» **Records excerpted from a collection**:
◆ ◆ ◆ ◆ ◆
/-! ## Fetch without faults, and completion under ignore (R21) -/

/-- The owner of the instruction cache that a party fetches through: a core's two threads share one, and so do the
strands and slice engines of a sequencer (R74). -/
def icOwner : Party → Party
  | .core n => .core (n / 2 * 2)
  | .seq p _ => .seq p 0
  | .slice p _ => .seq p 0
  | .tile p t => .tile p t

/-- The word at a virtual address as a thread would fetch it, without faults: through its instruction cache. -/
def peekWord (s : State) (p : Party) (va : Word) : Option W32 :=
  match peek s (partyCtx s p) va.toNat with
  | some (pa, _) =>
    match s.icache.find? fun w => w.owner == icOwner p && w.pa == pa with
    | some w => some w.word
    | none => some (BitVec.ofNat 32 (ofBytes (homeBytes s (ctxDomain s (partyCtx s p)) pa 4)))
  | none => none

/-- The instruction at a virtual address, where it can be fetched and is assigned. -/
def peekInstr (s : State) (p : Party) (va : Word) : Option Instr :=
  match peekWord s p va with
  | some w =>
    if isLongFirst w then
      if va.toNat % 8 = 0 then (peekWord s p (va + 4#64)).bind fun w1 => decodeLong w w1 else none
    else decodeWord w
  | none => none

/-- The register that a load writes: a faulting load completed under ignore returns zero in it (R21). -/
def loadDest : Instr → Option Reg
  | .ld _ d _ _ => some d
  | .ldZ _ d _ _ => some d
  | .ldS _ d _ _ => some d
  | .ldSZ _ d _ _ => some d
  | .ldsync d _ _ => some d
  | .ldsyncE d _ _ => some d
  | .acq _ _ a _ => some a
  | .vgather _ _ _ => none
  | _ => none

/-- The z register that a vector load writes. -/
def loadDestZ : Instr → Option Reg
  | .vld d _ _ => some d
  | .vgather d _ _ => some d
  | _ => none

/-- The thread after its faulting instruction at a pc completed as a no-op, a load returning zero: it goes on after the word, whose trips
end (R21, R168); with the trips ended and the trap of a `loopw` that falls through. -/
def ignoredAt (s : State) (p : Party) (pc : Word) : Thread × Nat × Option Trap :=
  let t := { s.thread p with status := .running, wait := none }
  match peekInstr s p pc with
  | some i =>
    let t := match loadDest i with | some d => t.put d 0#64 | none => t
    let t := match loadDestZ i with | some d => { t with z := t.z.set d.toNat 0 d.isLt } | none => t
    tripEnds (tripAddrs i pc) t.order { t with pc := pc + BitVec.ofNat 64 i.len } 0
  | none => tripEnds [pc] t.order { t with pc := pc + 4#64 } 0

/-- A faulting beat of an in-stream completed under ignore: a load that returns zero (R21). -/
def zeroBeat (x : Panel) (t i q : Nat) (sl : StreamSlot) : Panel :=
  let tl := x.tile t
  let key := 16 * (i % 4) + q % 16
  let tl := { tl with queues := FMap.set tl.queues key (FMap.getD tl.queues key [] ++ [⟨0, 0, false⟩]) }
  let sl := { sl with
    fault := FMap.erase sl.fault t, parts := FMap.erase sl.parts t
    fetched := FMap.set sl.fetched t (FMap.getD sl.fetched t 0 + 1) }
  (x.setTile t tl).setStrand i { x.strand i with streams := FMap.set (x.strand i).streams q sl }

/-- A tack raises a channel's pending count in every tile and in the lead AG tile; a count of 255 stays (R250). -/
def raiseTack (x : Panel) (ch : Nat) : Panel :=
  let h : ch % 16 < 16 := Nat.mod_lt _ (by decide)
  { x with
    tiles := mapVals (fun _ t => { t with pending := t.pending.set (ch % 16) (min 255 (t.pending[ch % 16]'h + 1)) h }) x.tiles
    agPending := x.agPending.set (ch % 16) (min 255 (x.agPending[ch % 16]'h + 1)) h }

/-- The words of a list that a read of n bytes takes in. -/
def badIn (bad : List Nat) (off n : Nat) : Option Nat :=
  bad.find? fun w => decide (off < 8 * w + 8) && decide (8 * w < off + n)

/-- The scratchpad row that a gather reads next (R245). -/
def Gather.row (g : Gather) : Nat := g.offs.getD g.done 0

/-- A gather reads its next row in the present live cycle: entry i in t + 1 + i (R245). -/
def Gather.reading (g : Gather) : Bool := decide (g.done + 1 ≤ g.age)

/-- A gather of the tile that reads a row with an uncorrectable error in the present live cycle, and the word it lies in (R326). -/
def Tile.badGather (t : Tile) : Option (Gather × Nat) :=
  t.gathers.findSome? fun g => if g.reading then (badIn t.bad g.row 64).map fun w => (g, w) else none

/-- The gather whose read a fault of a row tells of: an E.ECC of LS in a tile with such a gather. -/
def badGatherOf (x : Panel) (t elem : Nat) (c : Cause) : Option Gather :=
  if elem = 2 ∧ c = .ecc then (x.tile t).badGather.map (·.1) else none

/-- A clamped row goes on past its fault under ignore: a faulting beat is zero, any other faulting word is a no-op, and
an overflowing tack raises no count beyond 255 (R21, R322). A gather whose read faults is the no-op: it ends (DESIGN CHOICE, log 142). -/
def ignoreRow (x : Panel) (t : Nat) (f : FaultRec) : Panel :=
  let x := { x with faulted := [], holds := x.holds.filter fun h => h.cause != .fabricFault && h.cause != .translation }
  let i := bitsOf f.fwhere 18 2
  let q := bitsOf f.fwhere 20 4
  let skip : Panel := { x with skips := x.skips ++ [(t, bitsOf f.fwhere 29 3)] }
  match f.obj with
  | .panel _ => if f.cause = .engine then (match x.tacks with | f :: l => raiseTack { x with tacks := l } f.ch | [] => x) else skip
  | _ =>
    match badGatherOf x t (bitsOf f.fwhere 29 3) f.cause with
    | some g => x.setTile t { x.tile t with gathers := (x.tile t).gathers.erase g }
    | none =>
    if f.source = 3 then
      match FMap.get? (x.strand i).streams q with
      | some sl => if (FMap.get? sl.fault t).isSome then zeroBeat x t i q sl else skip
      | none => skip
    else skip

/-- The panel's clamp for a fault is released and its row executes again (R94, R322). -/
def releaseClamp (s : State) (p : Nat) : State :=
  s.modPanel p fun x => { x with
    faulted := [], holds := x.holds.filter fun h => h.cause != .fabricFault && h.cause != .translation
    strands := x.strands.map fun st => { st with streams := mapVals (fun _ q => { q with fault := [] }) st.streams } }

/-- The task or garment of an object is over, so its late fault is counted and offered to no one (R319). -/
def objOver (s : State) : FObj → Bool
  | .task e => ((FMap.get? s.tasks e).map fun t => t.state.isOver).getD true
  | .garment e => ((FMap.get? s.tasks e).map fun t => t.state.isOver).getD true
  | _ => false

/-- The fault is a failed load or access at placement or admission, which has no word to complete (R21, R27). -/
def isPlacementFault (f : FaultRec) : Bool := f.source == 8

/-! ## Held accesses (R322, R355) -/

/-- The held access of an engine is left unresolved: the command fails as its own rules state (R355). -/
def unresolve (s : State) (e : EngineId) : State :=
  match e with
  | .copy c ch =>
    let x := s.ctxt c
    let chan := FMap.getD x.chans ch ⟨[], false⟩
    match chan.queue with
    | h :: q => s.setCtxt c { x with chans := FMap.set x.chans ch { chan with queue := { h with heldFault := false, failed := true } :: q } }
    | [] => s
  | .press n =>
    match FMap.get? s.press n with
    | some c => { s with press := FMap.set s.press n { c with heldFault := false, failed := some (c.failed.getD 0x53) } }
    | none => s
  | .quilt n =>
    match FMap.get? s.quilts n with
    | some c => { s with quilts := FMap.set s.quilts n { c with heldFault := false, failed := some 0x49 } }
    | none => s
  | .load p => s.modPanel p fun x => { x with load := x.load.map fun l => if l.state = .held then { l with state := .failed } else l }
  | .admission e =>
    match FMap.get? s.tasks e with
    | some t => if t.state = .held then { s with tasks := FMap.set s.tasks e { t with state := .barred } } else s
    | none => s
  | .bobbin _ => s
  | .stream _ _ _ => s
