-- ==== Sys2Proof/Machine/QuiltNum.lean ====
section
/-! DEFINITION. The summary arithmetic of the quilt engines (R273-R276) and the bytes of their nodes (R271, R272). -/

namespace Sys2Proof.Machine

open Sys2Proof

/-! ## Division and square root, rounded once (R273) -/

/-- The quotient of magnitudes to more bits than FP32 holds, its last bit set where it is not exact. -/
def divMag (m n : Nat) : Nat := 2 * (m * 2 ^ 100 / n) + (if m * 2 ^ 100 % n = 0 then 0 else 1)

/-- A quotient ready to be rounded once. -/
def Num.div : Num → Num → Num
  | .nan, _ => .nan
  | _, .nan => .nan
  | .inf _, .inf _ => .nan
  | .inf s, .fin t _ _ => .inf (s != t)
  | .fin s _ _, .inf t => .fin (s != t) 0 0
  | .fin s m e, .fin t n f =>
    if n = 0 then (if m = 0 then .nan else .inf (s != t)) else .fin (s != t) (divMag m n) (e - f - 101)

/-- The square root of n by bits: the largest r with r² ≤ n and its bits below `k` free. -/
def isqrtBits : Nat → Nat → Nat → Nat
  | 0, _, r => r
  | k + 1, n, r => isqrtBits k n (if (r + 2 ^ k) * (r + 2 ^ k) ≤ n then r + 2 ^ k else r)

/-- floor(√n). -/
def isqrt (n : Nat) : Nat := isqrtBits (Nat.log2 n / 2 + 1) n 0

/-- A square root ready to be rounded once. -/
def Num.sqrt : Num → Num
  | .nan => .nan
  | .inf s => if s then .nan else .inf false
  | .fin s m e =>
    if m = 0 then .fin s 0 0
    else if s then .nan
    else
      let sh := if (e - 60) % 2 = 0 then 60 else 61
      let n := m * 2 ^ sh
      let r := isqrt n
      .fin false (2 * r + if r * r = n then 0 else 1) ((e - (sh : Nat)) / 2 - 1)

/-- a / b of FP32 lanes under round_ne. -/
def f32div (a b : W32) : W32 := toF32 0 ((f32 a).div (f32 b))

/-- A number as an FP32 lane. -/
def f32nat (n : Nat) : W32 := toF32 0 (Num.ofInt (n : Int))

/-- An FP32 lane that is no finite number. -/
def notFinite (w : W32) : Bool := match f32 w with | .fin _ _ _ => false | _ => true

/-- A BF16 value taken exactly into FP32 (R60). -/
def bf16Up (x : Nat) : W32 := BitVec.ofNat 32 (x * 65536)

/-- An FP32 value rounded to BF16 under round_ne (R60). -/
def toBf16 (w : W32) : Nat := fmtBF16.encode 0 false (f32 w)

/-! ## The helpers of R273 -/

/-- One step of nrm_up. -/
def nrmStep (t : W32) (p : W32 × W32) : W32 :=
  let e := toF32 1 ((f32 p.1).add false (f32 p.2).neg).abs
  f32add 1 t (f32mul 1 e e)

/-- nrm_up(x, y) (R273). -/
def nrmUp (x y : List W32) : W32 := toF32 1 (Num.sqrt (f32 ((x.zip y).foldl nrmStep 0#32)))

/-- cen of one component (R273). -/
def cen1 : List W32 → W32
  | [] => 0#32
  | x :: xs => f32div (xs.foldl (f32add 0) x) (f32nat (xs.length + 1))

/-- cen of vectors of d components (R273). -/
def cen (d : Nat) (xs : List (List W32)) : List W32 := (List.range d).map fun i => cen1 (xs.map fun x => x.getD i 0#32)

/-- dot(q, c) (R273): 16 partials, then the tree of R72. -/
def dot (d : Nat) (q c : List W32) : W32 :=
  let lane (l : Nat) : W32 :=
    (List.range (d / 16)).foldl (fun p g => f32fma 0 (q.getD (16 * g + l) 0#32) (c.getD (16 * g + l) 0#32) p) 0#32
  vredTree (f32add 0) ((List.range 16).map lane)

/-- A value below or at 448 after the scaling by 2^-σ (R276). -/
def fits448 (x : Num) (σ : Int) : Bool :=
  match x with
  | .fin _ m e => let (p, q) := pow2 (e - σ); decide (m * p ≤ 448 * q)
  | _ => false

/-- A value above 448 after the scaling (R277). -/
def above448 (x : Num) (σ : Int) : Bool :=
  match x with
  | .fin _ m e => let (p, q) := pow2 (e - σ); decide (448 * q < m * p)
  | .inf _ => true
  | .nan => false

/-- x_i - a_i exactly. -/
def diffs (a x : List W32) : List Num := (x.zip a).map fun p => (f32 p.1).add false (f32 p.2).neg

/-- scale(a, X) (R276): the smallest σ at which every residual fits, else 127. -/
def scaleOf (a : List W32) (xs : List (List W32)) : Int :=
  let rs := xs.flatMap (diffs a)
  let σs := (List.range 256).map fun i => ((i : Nat) : Int) - 128
  (σs.find? fun σ => rs.all fun r => fits448 r σ).getD 127

/-- The E4M3 codes of a key at (a, s) (R276). -/
def encodeKey (a : List W32) (s : Int) (x : List W32) : List Nat := (diffs a x).map fun r => fmtE4M3.encode 0 true (r.scale (-s))

/-- The reconstructed key of a row of codes at (a, s) (R273). -/
def reconstruct (a : List W32) (s : Int) (codes : List Nat) : List W32 :=
  (a.zip codes).map fun p => toF32 0 ((f32 p.1).add false ((fmtE4M3.decode p.2).scale s))

/-! ## Nodes (R271, R272, R274, R275) -/

/-- A node: its header fields, its centroid and mean value; children of a patch; anchor, codes, values and positions of
the tokens of a swatch. -/
structure QNode where
  kind : Nat
  ev : Bool
  ref : Nat
  s : Int
  first : Nat
  last : Nat
  w : W32
  rho : W32
  c : List W32
  m : List Nat
  kids : List Nat
  a : List W32
  codes : List (List Nat)
  vals : List (List Nat)
  pos : List Nat
  deriving DecidableEq, Repr

/-- A token: key, value, position. -/
structure QToken where
  k : List W32
  v : List Nat
  p : Nat
  deriving DecidableEq, Repr

/-- The node is a patch. -/
def QNode.isPatch (n : QNode) : Bool := n.kind == 1

/-- The tokens of a swatch. -/
def QNode.count (n : QNode) : Nat := if n.isPatch then n.kids.length else n.pos.length

/-- The reconstructed keys of a swatch (R273). -/
def QNode.keys (n : QNode) : List (List W32) := n.codes.map (reconstruct n.a n.s)

/-- The tokens of a swatch with their reconstructed keys. -/
def QNode.tokens (n : QNode) : List QToken := (n.keys.zip (n.vals.zip n.pos)).map fun t => ⟨t.1, t.2.1, t.2.2⟩

/-- The largest of a list of FP32 values. -/
def largest : List W32 → W32
  | [] => 0#32
  | x :: xs => xs.foldl f32max x

/-- The summary of a swatch (R274). -/
def sumSwatch (d : Nat) (n : QNode) : QNode :=
  let ks := n.keys
  let c := cen d ks
  { n with
    w := f32nat n.pos.length, c := c, rho := largest (ks.map fun k => nrmUp k c)
    m := (cen d (n.vals.map fun v => v.map bf16Up)).map toBf16
    first := n.pos.headD 0, last := n.pos.getLastD 0 }

/-- A weighted mean of a component (R275). -/
def wMean (W : W32) (xs : List (W32 × W32)) : W32 := f32div (xs.foldl (fun t x => f32fma 0 x.1 x.2 t) 0#32) W

/-- The summary of a patch from its children, in order (R275). -/
def sumPatch (d : Nat) (n : QNode) (ks : List QNode) : QNode :=
  match ks with
  | [] => n
  | k :: rest =>
    let W := rest.foldl (fun t x => f32add 0 t x.w) k.w
    let c := (List.range d).map fun i => wMean W (ks.map fun x => (x.w, x.c.getD i 0#32))
    let m := (List.range d).map fun i => toBf16 (wMean W (ks.map fun x => (x.w, bf16Up (x.m.getD i 0))))
    { n with
      w := W, c := c, m := m, rho := largest (ks.map fun x => f32add 1 x.rho (nrmUp x.c c))
      first := k.first, last := (ks.getLastD k).last }

/-- new_leaf(T) in the header of a node (R276). -/
def newLeaf (d : Nat) (n : QNode) (ts : List QToken) : QNode :=
  let ks := ts.map (·.k)
  let a := cen d ks
  let s := scaleOf a ks
  sumSwatch d { n with
    kind := 2, ev := false, s := s, kids := [], a := a, codes := ks.map (encodeKey a s), vals := ts.map (·.v)
    pos := ts.map (·.p) }

/-- A node with refcount 1 and nothing in it. -/
def QNode.blank (kind : Nat) : QNode := ⟨kind, false, 1, 0, 0, 0, 0, 0, [], [], [], [], [], [], []⟩

/-- A token appended to a swatch with room (R277). -/
def appendToken (d : Nat) (n : QNode) (t : QToken) : QNode :=
  let n :=
    if (diffs n.a t.k).any fun r => above448 r n.s then
      let ks := n.keys
      let s := scaleOf n.a (ks ++ [t.k])
      { n with s := s, codes := ks.map (encodeKey n.a s) }
    else n
  sumSwatch d { n with codes := n.codes ++ [encodeKey n.a n.s t.k], vals := n.vals ++ [t.v], pos := n.pos ++ [t.p] }

/-! ## Bytes of nodes (R271, R272) -/

/-- The signed byte of a scale exponent. -/
def sbyte (i : Int) : Nat := (i % 256).toNat

/-- The integer of a signed byte. -/
def ofSbyte (n : Nat) : Int := if n < 128 then (n : Int) else (n : Int) - 256

/-- Bytes of a list of numbers, n bytes each. -/
def pack (n : Nat) (xs : List Nat) : List Byte := xs.flatMap (toBytes n)

/-- A list of bytes filled with zeros to a length. -/
def padTo (n : Nat) (bs : List Byte) : List Byte := bs ++ List.replicate (n - bs.length) 0#8

/-- The flags of a node: E, and S for a refcount above 1 (R271, R279). -/
def nodeFlags (ev : Bool) (ref : Nat) : Nat := ev.toNat + if 1 < ref then 2 else 0

/-- The header of a node (R271). -/
def nodeHeader (n : QNode) : List Byte :=
  [BitVec.ofNat 8 n.kind, BitVec.ofNat 8 (nodeFlags n.ev n.ref)] ++ toBytes 2 n.ref ++
    [BitVec.ofNat 8 n.count, BitVec.ofNat 8 (sbyte n.s), 0#8, 0#8] ++ toBytes 8 n.first ++ toBytes 8 n.last ++
    toBytes 4 n.w.toNat ++ toBytes 4 n.rho.toNat ++ List.replicate 32 0#8

/-- The bytes of a node in a slot of `size` bytes (R271, R272): entries past count and bytes past the body are zero. -/
def nodeBytes (d L size : Nat) (n : QNode) : List Byte :=
  let c := pack 4 (n.c.map (·.toNat))
  let m := pack 2 n.m
  padTo size (nodeHeader n ++
    if n.isPatch then padTo (4 * d) c ++ padTo (2 * d) m ++ pack 8 n.kids
    else padTo (4 * d) (pack 4 (n.a.map (·.toNat))) ++ padTo (4 * d) c ++ padTo (2 * d) m ++
      padTo (L * d) (n.codes.flatMap (pack 1)) ++ padTo (2 * L * d) (n.vals.flatMap (pack 2)) ++ pack 8 n.pos)

/-- `k` numbers of n bytes each from an offset. -/
def unpack (bs : List Byte) (off n k : Nat) : List Nat := (List.range k).map fun i => field bs (off + n * i) n

/-- The node of a slot's bytes, where its header keeps R271 for leaf capacity L and fanout F. -/
def nodeOf (d L F : Nat) (bs : List Byte) : Option QNode :=
  let kind := field bs 0 1
  let fl := field bs 1 1
  let ref := field bs 2 2
  let cnt := field bs 4 1
  let s := field bs 5 1
  let hdr : QNode := { QNode.blank kind with
    ev := fl % 2 == 1, ref := ref, s := ofSbyte s, first := field bs 8 8, last := field bs 0x10 8
    w := BitVec.ofNat 32 (field bs 0x18 4), rho := BitVec.ofNat 32 (field bs 0x1C 4) }
  let w32 (off : Nat) : List W32 := (unpack bs off 4 d).map (BitVec.ofNat 32)
  if fl < 4 ∧ ref ≠ 0 ∧ zeroField bs 6 2 ∧ zeroField bs 0x20 32 then
    if kind = 1 then
      if cnt ≤ F ∧ s = 0 ∧ (fl % 2 = 1 → cnt = 0) then
        some { hdr with c := w32 0x40, m := unpack bs (0x40 + 4 * d) 2 d, kids := unpack bs (0x40 + 6 * d) 8 cnt }
      else none
    else if kind = 2 then
      if 1 ≤ cnt ∧ cnt ≤ L ∧ fl % 2 = 0 then
        let o := 0x40 + 10 * d
        some { hdr with
          a := w32 0x40, c := w32 (0x40 + 4 * d), m := unpack bs (0x40 + 8 * d) 2 d
          codes := (List.range cnt).map fun j => unpack bs (o + j * d) 1 d
          vals := (List.range cnt).map fun j => unpack bs (o + L * d + 2 * j * d) 2 d
          pos := unpack bs (o + 3 * L * d) 8 cnt }
      else none
    else none
  else none

end Sys2Proof.Machine
end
◆ ◆ ◆ ◆ ◆
» **What is being asked**:
Look above for the line with "let t := match loadDest i" and the line with "let key := 16 * (i % 4) + q % 16". Retype those two lines and every line between them exactly, adding nothing.

» **Output for this exercise**:
    let t := match loadDest i with | some d => t.put d 0#64 | none => t
    let t := match loadDestZ i with | some d => { t with z := t.z.set d.toNat 0 d.isLt } | none => t
    tripEnds (tripAddrs i pc) t.order { t with pc := pc + BitVec.ofNat 64 i.len } 0
  | none => tripEnds [pc] t.order { t with pc := pc + 4#64 } 0

/-- A faulting beat of an in-stream completed under ignore: a load that returns zero (R21). -/
def zeroBeat (x : Panel) (t i q : Nat) (sl : StreamSlot) : Panel :=
  let tl := x.tile t
  let key := 16 * (i % 4) + q % 16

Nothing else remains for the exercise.